**Data records**
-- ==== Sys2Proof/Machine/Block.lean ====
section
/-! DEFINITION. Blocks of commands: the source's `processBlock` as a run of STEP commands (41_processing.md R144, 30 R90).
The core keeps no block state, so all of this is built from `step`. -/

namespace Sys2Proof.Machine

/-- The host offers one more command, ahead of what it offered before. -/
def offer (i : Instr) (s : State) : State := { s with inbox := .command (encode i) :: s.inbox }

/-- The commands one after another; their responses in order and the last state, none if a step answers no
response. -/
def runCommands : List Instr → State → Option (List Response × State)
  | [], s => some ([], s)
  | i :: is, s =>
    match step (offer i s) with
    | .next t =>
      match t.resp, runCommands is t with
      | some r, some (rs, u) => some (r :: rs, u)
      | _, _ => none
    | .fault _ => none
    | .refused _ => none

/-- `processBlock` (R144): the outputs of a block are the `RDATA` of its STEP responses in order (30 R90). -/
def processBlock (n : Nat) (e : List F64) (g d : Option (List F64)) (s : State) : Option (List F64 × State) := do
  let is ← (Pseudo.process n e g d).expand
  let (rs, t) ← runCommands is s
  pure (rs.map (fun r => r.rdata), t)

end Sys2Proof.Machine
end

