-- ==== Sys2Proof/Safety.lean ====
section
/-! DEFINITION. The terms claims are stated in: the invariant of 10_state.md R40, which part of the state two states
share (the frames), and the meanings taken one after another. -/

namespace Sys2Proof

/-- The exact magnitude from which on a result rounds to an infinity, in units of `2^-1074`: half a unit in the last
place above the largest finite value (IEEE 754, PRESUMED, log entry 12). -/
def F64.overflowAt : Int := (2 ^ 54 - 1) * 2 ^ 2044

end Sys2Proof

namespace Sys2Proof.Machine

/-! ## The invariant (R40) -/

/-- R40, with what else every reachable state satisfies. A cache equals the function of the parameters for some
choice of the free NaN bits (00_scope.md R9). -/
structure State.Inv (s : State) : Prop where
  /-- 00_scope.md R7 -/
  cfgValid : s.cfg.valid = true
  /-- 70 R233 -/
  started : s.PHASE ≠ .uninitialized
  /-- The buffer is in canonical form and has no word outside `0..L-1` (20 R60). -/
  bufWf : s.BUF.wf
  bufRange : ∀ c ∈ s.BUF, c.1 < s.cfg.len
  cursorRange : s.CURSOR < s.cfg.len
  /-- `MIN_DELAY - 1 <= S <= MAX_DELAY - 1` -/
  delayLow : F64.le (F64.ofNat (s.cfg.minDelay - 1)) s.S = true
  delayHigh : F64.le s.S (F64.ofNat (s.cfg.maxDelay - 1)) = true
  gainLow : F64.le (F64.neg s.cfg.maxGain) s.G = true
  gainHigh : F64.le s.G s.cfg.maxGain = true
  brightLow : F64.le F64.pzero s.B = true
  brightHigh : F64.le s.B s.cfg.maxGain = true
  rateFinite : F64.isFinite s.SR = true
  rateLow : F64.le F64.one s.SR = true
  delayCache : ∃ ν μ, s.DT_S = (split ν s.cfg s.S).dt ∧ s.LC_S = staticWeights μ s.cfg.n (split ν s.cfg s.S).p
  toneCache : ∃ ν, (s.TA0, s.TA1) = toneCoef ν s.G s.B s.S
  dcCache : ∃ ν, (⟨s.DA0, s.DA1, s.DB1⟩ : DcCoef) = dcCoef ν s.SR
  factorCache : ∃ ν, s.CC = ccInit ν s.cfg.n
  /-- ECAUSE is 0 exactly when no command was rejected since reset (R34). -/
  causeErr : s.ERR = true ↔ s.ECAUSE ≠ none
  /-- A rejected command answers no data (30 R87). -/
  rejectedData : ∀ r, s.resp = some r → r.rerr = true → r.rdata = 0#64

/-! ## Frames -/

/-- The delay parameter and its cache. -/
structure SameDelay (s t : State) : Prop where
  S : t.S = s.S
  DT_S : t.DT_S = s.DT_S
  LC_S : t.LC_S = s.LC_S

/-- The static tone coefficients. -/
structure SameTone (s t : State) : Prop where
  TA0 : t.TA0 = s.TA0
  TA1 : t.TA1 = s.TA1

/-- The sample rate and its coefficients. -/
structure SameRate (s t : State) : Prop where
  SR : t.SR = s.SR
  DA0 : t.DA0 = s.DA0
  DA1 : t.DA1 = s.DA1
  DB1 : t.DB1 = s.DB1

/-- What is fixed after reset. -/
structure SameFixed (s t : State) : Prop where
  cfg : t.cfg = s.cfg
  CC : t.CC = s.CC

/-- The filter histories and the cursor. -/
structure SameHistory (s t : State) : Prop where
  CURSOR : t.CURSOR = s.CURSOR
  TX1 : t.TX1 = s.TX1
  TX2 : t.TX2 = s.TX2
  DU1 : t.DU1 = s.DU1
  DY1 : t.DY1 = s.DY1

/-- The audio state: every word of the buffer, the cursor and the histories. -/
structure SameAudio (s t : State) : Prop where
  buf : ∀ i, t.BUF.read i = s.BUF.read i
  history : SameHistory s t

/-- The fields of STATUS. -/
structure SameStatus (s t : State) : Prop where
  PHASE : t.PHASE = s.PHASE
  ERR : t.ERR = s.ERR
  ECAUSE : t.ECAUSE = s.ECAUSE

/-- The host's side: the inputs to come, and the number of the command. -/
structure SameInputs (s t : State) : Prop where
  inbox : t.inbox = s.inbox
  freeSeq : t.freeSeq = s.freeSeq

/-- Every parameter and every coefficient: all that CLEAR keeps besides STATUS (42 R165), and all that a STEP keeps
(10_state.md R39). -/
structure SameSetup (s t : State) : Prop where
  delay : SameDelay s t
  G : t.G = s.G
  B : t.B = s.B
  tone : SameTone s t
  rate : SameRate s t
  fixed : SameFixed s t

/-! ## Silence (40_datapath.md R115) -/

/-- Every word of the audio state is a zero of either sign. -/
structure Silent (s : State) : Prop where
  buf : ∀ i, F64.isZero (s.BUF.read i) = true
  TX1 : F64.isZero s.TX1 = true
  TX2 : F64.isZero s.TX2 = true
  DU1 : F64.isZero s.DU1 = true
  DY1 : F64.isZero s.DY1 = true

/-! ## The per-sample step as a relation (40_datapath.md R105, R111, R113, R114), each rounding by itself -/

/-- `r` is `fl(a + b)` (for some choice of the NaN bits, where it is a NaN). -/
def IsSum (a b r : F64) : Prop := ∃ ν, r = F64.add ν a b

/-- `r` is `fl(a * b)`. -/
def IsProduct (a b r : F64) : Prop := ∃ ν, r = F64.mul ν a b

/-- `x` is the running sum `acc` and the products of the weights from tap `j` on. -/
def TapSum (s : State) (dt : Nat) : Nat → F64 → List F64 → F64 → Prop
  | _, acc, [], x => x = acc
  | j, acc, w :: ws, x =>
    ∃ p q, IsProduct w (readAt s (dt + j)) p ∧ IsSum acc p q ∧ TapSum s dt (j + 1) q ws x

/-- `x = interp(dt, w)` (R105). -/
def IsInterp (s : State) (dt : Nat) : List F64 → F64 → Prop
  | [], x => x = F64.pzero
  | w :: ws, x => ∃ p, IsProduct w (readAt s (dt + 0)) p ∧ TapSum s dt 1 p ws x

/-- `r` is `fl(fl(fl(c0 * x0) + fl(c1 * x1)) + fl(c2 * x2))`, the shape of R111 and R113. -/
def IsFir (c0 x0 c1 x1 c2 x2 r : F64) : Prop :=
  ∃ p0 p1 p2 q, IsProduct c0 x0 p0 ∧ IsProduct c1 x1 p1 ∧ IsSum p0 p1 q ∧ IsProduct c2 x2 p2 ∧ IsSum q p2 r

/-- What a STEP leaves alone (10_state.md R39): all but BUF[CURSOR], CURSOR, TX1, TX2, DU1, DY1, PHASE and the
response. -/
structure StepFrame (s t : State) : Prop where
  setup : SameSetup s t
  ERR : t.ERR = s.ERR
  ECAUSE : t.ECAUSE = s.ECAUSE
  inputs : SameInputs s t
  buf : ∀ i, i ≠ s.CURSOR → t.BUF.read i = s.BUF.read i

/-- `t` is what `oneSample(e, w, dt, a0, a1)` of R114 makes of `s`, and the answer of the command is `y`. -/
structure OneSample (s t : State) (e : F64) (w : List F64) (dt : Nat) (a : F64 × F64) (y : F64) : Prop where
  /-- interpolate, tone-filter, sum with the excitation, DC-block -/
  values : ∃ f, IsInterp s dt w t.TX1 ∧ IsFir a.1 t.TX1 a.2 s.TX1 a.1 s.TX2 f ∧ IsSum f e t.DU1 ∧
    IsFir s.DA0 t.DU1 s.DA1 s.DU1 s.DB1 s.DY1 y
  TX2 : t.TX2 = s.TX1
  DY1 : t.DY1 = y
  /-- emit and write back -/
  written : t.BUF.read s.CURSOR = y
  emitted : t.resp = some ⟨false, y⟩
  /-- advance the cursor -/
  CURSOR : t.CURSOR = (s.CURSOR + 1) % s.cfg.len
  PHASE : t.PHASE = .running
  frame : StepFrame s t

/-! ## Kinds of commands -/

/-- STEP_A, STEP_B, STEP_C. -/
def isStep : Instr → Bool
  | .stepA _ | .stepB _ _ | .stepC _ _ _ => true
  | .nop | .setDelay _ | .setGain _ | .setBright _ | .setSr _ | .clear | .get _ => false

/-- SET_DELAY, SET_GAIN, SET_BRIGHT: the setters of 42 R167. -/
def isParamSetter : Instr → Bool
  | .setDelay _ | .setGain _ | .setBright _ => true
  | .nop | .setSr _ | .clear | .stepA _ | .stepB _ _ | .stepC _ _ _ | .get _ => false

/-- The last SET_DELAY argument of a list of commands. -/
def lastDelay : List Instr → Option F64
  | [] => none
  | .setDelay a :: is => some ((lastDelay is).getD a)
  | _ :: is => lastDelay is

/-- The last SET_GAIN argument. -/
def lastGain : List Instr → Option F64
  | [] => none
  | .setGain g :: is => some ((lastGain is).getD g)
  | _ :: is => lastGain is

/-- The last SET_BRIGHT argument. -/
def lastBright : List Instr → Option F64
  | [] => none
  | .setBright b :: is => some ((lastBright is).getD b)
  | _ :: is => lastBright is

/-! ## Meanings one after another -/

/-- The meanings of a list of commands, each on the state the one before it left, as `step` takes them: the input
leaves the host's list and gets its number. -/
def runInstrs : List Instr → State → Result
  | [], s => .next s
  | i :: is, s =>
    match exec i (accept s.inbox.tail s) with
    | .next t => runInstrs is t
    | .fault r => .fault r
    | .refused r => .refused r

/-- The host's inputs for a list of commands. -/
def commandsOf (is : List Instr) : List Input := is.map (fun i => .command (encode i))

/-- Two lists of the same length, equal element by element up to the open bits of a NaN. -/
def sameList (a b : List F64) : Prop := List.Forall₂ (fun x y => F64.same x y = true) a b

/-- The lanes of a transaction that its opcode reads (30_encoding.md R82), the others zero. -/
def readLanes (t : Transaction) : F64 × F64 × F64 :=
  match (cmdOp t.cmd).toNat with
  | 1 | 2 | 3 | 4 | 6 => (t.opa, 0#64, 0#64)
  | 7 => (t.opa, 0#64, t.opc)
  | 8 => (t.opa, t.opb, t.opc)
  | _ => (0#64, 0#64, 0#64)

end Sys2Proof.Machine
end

**Problem statement**
Print the lines of the entries, exactly, from the one containing "(t.opa, 0#64, 0#64)" down to the final line, and leave out all the others.

**Expected output**
  | 1 | 2 | 3 | 4 | 6 => (t.opa, 0#64, 0#64)
  | 7 => (t.opa, 0#64, t.opc)
  | 8 => (t.opa, t.opb, t.opc)
  | _ => (0#64, 0#64, 0#64)

end Sys2Proof.Machine
end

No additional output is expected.